Our worship pastor pointed out that never in the bible though, does it say anybody called God friend. He likened it to the Office of President (not the person per se!). What would you do if the President asked you to be his friend, his confidant? To you, he would still be “Mr. President,” wouldn’t he? There is a respect for the Office and the responsibility of it. If he told you he wanted to confide in you, to tell you what he know, the secrets, the personal challenges…we’d consider it a privilege wouldn’t we? But really, I ask-would you really want it?
God wants us to be His friend-He wants to show us what He sees, tell us things He knows, what He says. Jesus says they were His friends because He made known to them the master’s business.
You know what my first thought was? Considering where I am right now and where I have been, if this is being God’s friend, and if knowing what He knows (and wants me to know) hurts like this-I don’t want it.
Do I really want to know (and feel) what He does? The love, sure. The sorrows, the hurts…definitely not so much. Think of the weight of the knowledge and power the Office of the US President alone holds. The lives at stake and the ramifications of all your decisions, the pressures. Would you really want to be a part of that? Would you WANT to take that on yourself? Our pride probably says sure, but really? Think about it.
Now multiply that times infinity and that’s what God wants us to feel. He wants us to feel the love He has for the hurting, the oppressed, the needy, the not-so-needy. That’s the weight off the world on Jesus’ shoulders. I think He also wants us to feel the insults, the losses, the pain, the suffering. God wants us to be more like Christ, and guess what? Christ hurt. He hurt for you and me. Never will we feel the extent of what Jesus went through (PTL!), but we can and will know just a hint of His pain, His suffering…His love.

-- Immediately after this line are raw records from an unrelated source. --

/-- The checks of Finish do not look at COLORSPACE. -/
theorem finish_colorspace (m : U64) (s : State) (cs : Byte) :
    finish m { s with colorspace := cs } = { finish m s with colorspace := cs } := by
  unfold finish
  dsimp only
  split
  · rfl
  split
  · rfl
  split <;> rfl

theorem zpend_full {zeros : BitVec 3} (h : 7 ≤ zeros.toNat) : zeros = 7 :=
  BitVec.eq_of_toNat_eq (Nat.le_antisymm (Nat.le_of_lt_succ zeros.isLt) h)

/-- In PAYLOAD a decoder step passes COLORSPACE on and reads it nowhere (40_header.md R129): in each of the extractor's
cases only releasing and Finish could. -/
theorem decoderStep_colorspace {s : State} (tok : Token) (cs : Byte) (hp : s.phase = .payload) :
    decoderStep tok { s with colorspace := cs } =
      andThen (decoderStep tok s) fun t => .next { t with colorspace := cs } := by
  have hp' : ({ s with colorspace := cs } : State).phase = .payload := hp
  cases tok with
  | eof => rw [decoderStep_payload hp, decoderStep_payload hp']; rfl
  | byte b =>
    by_cases hb : b = 0
    · subst hb
      by_cases hz : s.zpend.toNat < 7
      · rw [extractor_hold hp hz, extractor_hold hp' hz]
        rfl
      · have hz7 := zpend_full (Nat.not_lt.1 hz)
        rw [extractor_shift hp hz7, extractor_shift hp' hz7, releaseAll_colorspace, andThen_assoc, andThen_assoc]
        rfl
    · by_cases hm : b = 1 ∧ s.zpend = 7
      · obtain ⟨rfl, hz7⟩ := hm
        rw [extractor_marker hp hz7, extractor_marker hp' hz7, andThen_next, ← finish_colorspace]
        rfl
      · rw [extractor_flush hp hb hm, extractor_flush hp' hb hm, releaseAll_colorspace, andThen_assoc, andThen_assoc]
        rfl

/-- Settles O54: a payload step with another COLORSPACE is the same step, that COLORSPACE put back at its end. -/
theorem colorSpaceHasNoEffect : Obligations.ColorSpaceHasNoEffect := by
  intro s t tok cs hp h
  rw [decoderStep_colorspace tok cs hp, h, andThen_next]

/-! ## Header bytes -/

/-- A header byte advances IN_OFFSET, which is far from saturating, and goes to the field of its offset (40_header.md
R120). -/
theorem headerByte_step {s : State} (b : Byte) (hp : s.phase = .header) {pos : Nat} (ho : s.inOffset.toNat = pos)
    (h : pos ≤ 13) :
    decoderStep (.byte b) s = .next (headerField pos b { s with inOffset := s.inOffset + 1 }) := by
  rw [decoderStep_header hp, headerStep, State.countInput, sat64_succ (by omega), ho]

/-- Settles O20: at offsets 0 to 3 the byte is a magic byte. -/
theorem magicIsComparedByteByByte : Obligations.MagicIsComparedByteByByte := by
  intro s b hp ho
  have hstep := headerByte_step b hp rfl (by omega)
  rw [headerField_magic _ _ ho, magicByte] at hstep
  refine ⟨rfl, fun hne => ?_, fun heq => ?_⟩
  · rw [hstep, if_pos hne, BitVec.ofNat_toNat, BitVec.setWidth_eq]
    rfl
  · rw [hstep, if_neg (not_not.2 heq)]

/-- Settles O21: the byte is shifted into WIDTH at offsets 4 to 7, into HEIGHT at 8 to 11. -/
theorem dimensionBytesShiftIn : Obligations.DimensionBytesShiftIn := fun s b hp =>
  ⟨fun ⟨hlo, hhi⟩ => ⟨_, widthByte_step b hp hlo hhi, shiftInByte_toNat s.width b⟩,
    fun ⟨hlo, hhi⟩ => ⟨_, heightByte_step b hp hlo hhi, shiftInByte_toNat s.height b⟩⟩

/-- Settles O22: at offset 12 the byte is the channel byte, and 3 and 4 are legal. -/
theorem channelByteIsChecked : Obligations.ChannelByteIsChecked := by
  intro s b hp ho
  have hpos : s.inOffset.toNat = 12 := congrArg BitVec.toNat ho
  have hstep := headerByte_step b hp hpos (by decide)
  rw [headerField_channel, channelByte, ho] at hstep
  refine ⟨fun hlegal => ?_, fun hillegal => ?_⟩
  · rw [hstep, if_pos hlegal]
    rfl
  · rw [hstep, if_neg (not_or.2 hillegal)]
    rfl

Now, if we knew that this is what we were getting into, why would we want to be God’s friend? If feeling (just a small touch of) that pain was part of it, when just a touch can be so overwhelming, why would we do that?
But we do. Why? Because He created us that way. He created us for a relationship with Him. Our earthly relationships aren’t even a tinge of what our Father wants with us. In David Platt’s new book, Radical, he states, “We do have to love him in a way that makes our closest relationships in this world look like hate.” (pp12-13)
Once we do know what being His friend involves, we still stay His friend. What the? Why? What draws us, what makes us want to be in the constant friendship with God? HE does. It’s nothing we do on our own. We can’t will it ourselves-believe me, I have tried. My best intentions, they ALWAYS fall way short.
And what do we do with the Father’s business, what do we do with those feelings? Do they break our hearts the way the Father’s is broken over us and drive us to action? Or do they hurt and hurt, but cause us to become apathetic because the pain and the suffering can be so deep? What can I, as one person do?
What is the responsibility that comes with this friendship to God? The God who calls me friend, the God whom I am to reverently call God.